Foreign Mnister Subrahmanyam Jaishankar said on Monday that India was monitoring “very closely” the case of 22-year-old Rashmi Samant, the first-ever Indian woman to be elected as president of the Oxford University Student Union (OUSU). He also said New Delhi will take up the matter with higher authorities in the United Kingdom.
"We will monitor these developments very closely. We will raise it when required and we will always champion the fight against racism and other forms of intolerance", said S. Jaishankar, while making a statement on the matter in the Indian parliament’s upper house on Monday.
“As the land of Mahatma Gandhi, we can never ever turn our eyes away from racism. Particularly so, when it is in a country where we have such a large diaspora. We've strong ties with the UK. We'll take up such matters with great candour when required”, said the Indian minister after the matter was raised by Ashwini Vaishnaw, Jaishankar’s fellow parliamentarian from the governing Bharatiya Janata Party (BJP).
Vaishnaw bemoaned the “continuation of attitudes” from the colonial era, especially in the United Kingdom, as a reason behind the bullying of Samant.
“She overcame all the challenges to become the first Indian woman president of Oxford University Student's Union. What treatment was meted out to her? Shouldn't this diversity be celebrated, instead she was cyber-bullied to the point that she had to resign”, Vaishnaw asked in parliament.
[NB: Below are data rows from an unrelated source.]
/-- A MAX segment. -/
def maxSegment (x : SegCtx) (edges : List EdgeRow) (taint : Option Nat) : SegOut :=
  let a := x.args
  let live := edges.filterMap (fun e => e.row.map (fun r => (e.edge.pos, r)))
  let whole := x.headTaint.isSome || taint.isSome
  let cols := (List.range a.width).map (fun c =>
    (maxColumn (live.map (fun p => (p.1, p.2.at c))), whole || live.any (fun p => p.2.poisonAt c)))
  let rounded := cols.map (fun q => convertRne a.outF q.1.1)
  { elems := (rounded.zip cols).map (fun q => ⟨q.1.1, q.2.2⟩), accs := [], args := cols.map (fun q => (q.1.2, q.2)), alphas := [],
    tele := rounded.foldl (fun t q => t.plus q.2) {}, alphaTele := {},
    count := { contrib := live.length * a.width, edges := edges.length, indexRange := edges.length - live.length },
    taint := firstTaint ([x.headTaint, taint] ++ edges.map (·.taint)) }

/-- One head of a SOFTMAX segment: its columns' elements, its alphas, and the contributions truncated (R188). -/
structure HeadOut where
  elems : List (Nat × Tele)
  alphas : List (Nat × Tele)
  under : Nat
deriving DecidableEq, Repr

/-- The operand that names a softmax difference to the functions: its magnitude over 2^−400. -/
def diffArg (v : Num) : Nat :=
  match v with
  | .fin _ m e => m * 2 ^ (e + 400).toNat
  | _ => 0

/-- p(e) of R188: e to the exact difference of a score and the largest one, rounded once to FP32. -/
def softmaxTerm (m score : Num) : Num := let d := score.add m.neg; ofFp32 (exp32 (diffArg d) d)

/-- softmax(d, h) of R188 over a list of scores and operand rows, for columns c0 to c0 + n − 1. -/
def softmaxHead (outF : Nat) (scores : List Num) (rows : List (Option Row)) (c0 n : Nat) : HeadOut :=
  let all := fun (v : Num) => (⟨List.replicate n (convertRne outF v), List.replicate scores.length (convertRne fmtFP32 v), 0⟩ : HeadOut)
  match scores with
  | [] => all .zero
  | h :: r =>
    if scores.any (fun v => decide (v = .nan) || decide (v = .inf false)) then all .nan
    else
      let m := r.foldl (fun a b => if a.lt b then b else a) h
      if m = .inf true then all .zero
      else
        let p := scores.map (softmaxTerm m)
        let (z, uz) := windowSum (p.map Num.contrib) p.length
        match z.value with
        | .fin _ zm ze =>
          let cols := (List.range n).map (fun i =>
            let (acc, u) := windowSum ((p.zip rows).map (fun q => match q.2 with
              | some row => (q.1.mul (row.at (c0 + i))).contrib
              | none => Num.zero.contrib)) p.length
            (roundQuotient outF none acc.value zm ze, u))
          { elems := cols.map (·.1), alphas := p.map (fun v => roundQuotient fmtFP32 none v zm ze),
            under := uz + sumNat (cols.map (·.2)) }
        | _ => all .nan

/-- A SOFTMAX segment (R188). -/
def State.softmaxSegment (s : State) (x : SegCtx) (edges : List EdgeRow) (taint : Option Nat) : SegOut :=
  let a := x.args
  let n := a.width / a.heads
  let whole := x.headTaint.isSome || taint.isSome
  let rows := edges.map (·.row)
  let heads := (List.range a.heads).map (fun h =>
    let sc := edges.map (fun e => s.segWeight a (e.edge.pos * a.heads + h))
    let bad := whole || sc.any (fun p => p.2.isSome)
    let o := softmaxHead a.outF (sc.map (·.1)) rows (h * n) n
    (o, bad, firstTaint (sc.map (·.2)),
      o.elems.zipIdx.map (fun q => (⟨q.1.1, bad || edges.any (fun e => (e.row.map (·.poisonAt (h * n + q.2))).getD false)⟩ : Elem)),
      (edges.zip o.alphas).map (fun q => (q.1.edge.pos * a.heads + h, (⟨q.2.1, bad⟩ : Elem)))))
  let live := (rows.filter Option.isSome).length
  { elems := heads.flatMap (fun q => q.2.2.2.1), accs := [], args := [], alphas := heads.flatMap (fun q => q.2.2.2.2),
    tele := heads.foldl (fun t q => q.1.elems.foldl (fun u e => u.plus e.2) t) {},
    alphaTele := if a.writeAlpha then heads.foldl (fun t q => q.1.alphas.foldl (fun u e => u.plus e.2) t) {} else {},
    count := { contrib := live * a.width, edges := edges.length, indexRange := edges.length - live,
               underflow := sumNat (heads.map (fun q => q.1.under)),
               reread := flag (decide (segmentBuffer < edges.length * a.width)) },
    taint := firstTaint ([x.headTaint, taint] ++ edges.map (·.taint) ++ heads.map (fun q => q.2.2.1)) }

/-- A malformed segment: zeros, or under carry_out empty records (R185). -/
def badSegment (x : SegCtx) (taint : Option Nat) : SegOut :=
  let a := x.args
  let p := x.headTaint.isSome || taint.isSome
  { elems := List.replicate a.width ⟨0, p⟩, accs := List.replicate a.width (Acc.start a.anchor, p),
    args := List.replicate a.width (0, p), alphas := [], tele := {}, alphaTele := {}, count := { badSegment := 1 },
    taint := firstTaint [x.headTaint, taint] }

/-- A segment too large for the buffer under stream supply: canonical NaN in every element (R180). -/
def overflowSegment (x : SegCtx) (o : SegOut) : SegOut :=
  { o with elems := o.elems.map (fun e => ⟨fmtNaN x.args.outF, e.poison⟩), tele := {},
           count := { edges := o.count.edges, indexRange := o.count.indexRange, badSegment := 1 } }

/-- Segment k with its supplied rows. -/
def State.reduceSegment (s : State) (x : SegCtx) (k : Nat) (g : Option (List EdgeRow) × Option Nat) : SegOut :=
  let a := x.args
  match g.1 with
  | none => badSegment x g.2
  | some es =>
    let o := if a.reduce = redMAX then maxSegment x es g.2
      else if a.reduce = redSOFTMAX then s.softmaxSegment x es g.2
      else s.sumSegment x k es g.2
    if a.streamEn ∧ a.explicit = false ∧ a.reduce ≠ redMAX ∧ segmentBuffer < (es.length + flag a.accumulate) * a.width then
      overflowSegment x o
    else o

/-- The memory effects of segment k's results. -/
def State.segmentOps (s : State) (a : SegArgs) (k : Nat) (o : SegOut) : List MemOp :=
  (if a.carryOut then
    markedWrite (s.key a.carry + k * a.width * 32) (o.accs.flatMap (fun p => p.1.record.map (fun b => (b, p.2))))
   else writeRow (s.key a.out + k * a.outStride) a.outF a.outStride o.elems) ++
  (if a.argmax then markedWrite (s.key a.aux + k * a.width * 4) (o.args.flatMap (fun p => (leBytes 4 p.1).map (fun b => (b, p.2))))
   else []) ++
  (if a.writeAlpha then o.alphas.flatMap (fun p => markedWrite (s.key a.aux + p.1 * 4) (packMarked fmtFP32 [p.2])) else [])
After being elected as OUSU president on 11 February, Samant was forced to step down from her post within a week over some of her past social media posts. Her detractors, which included some of her professors, peers, as well as the campus outfits the Oxford Campaign for Racial Awareness and Equality (CRAE) and the Oxford LGBTQ+ Campaign, among others, labelled her posts as “anti-Semitic”, “racist”, “trasnsphobic”, and “insensitive”.
Samant, who hails from India’s Karnataka state, says that she was bullied online over her past posts, with many netizens bringing up her Hindu faith as they targeted her.
The clamour for her resignation of her past social media posts refused to die down even after Samant penned an open apology in the university publication "The Oxford Student".
After stepping down as president-elect of the OUSU, Samant reasoned that “growing intolerance” toward Hinduism could have contributed towards her apology not being accepted and her not finding enough support at the UK varsity.
“There is a growing intolerance towards Hinduism and the culture that India symbolises in today’s day and age”, she said during a media interview this month, while discussing her experience at Oxford University.
In another interview given to the Indian publication The Print, Samant said that there should be strict rules in place to protect students of colour from being “cancelled”.
“Since we are not from the same culture and do not prescribe to the social developments of their society, it is possible that non-natives may be unaware of these ideologies. There is nothing that is being done to protect students. I believe foreign universities need regulations to protect students of colour from being cancelled”, she said.
Another university professor even labelled her and all the people hailing from her native region in India as “Islamophobic”.
While being subjected to criticism in the UK, Samant has found widespread support in her home country, with many Indian netizens expressing their frustration at the Oxford University administration for not backing her in the face of cyberbullying and alleged racial profiling.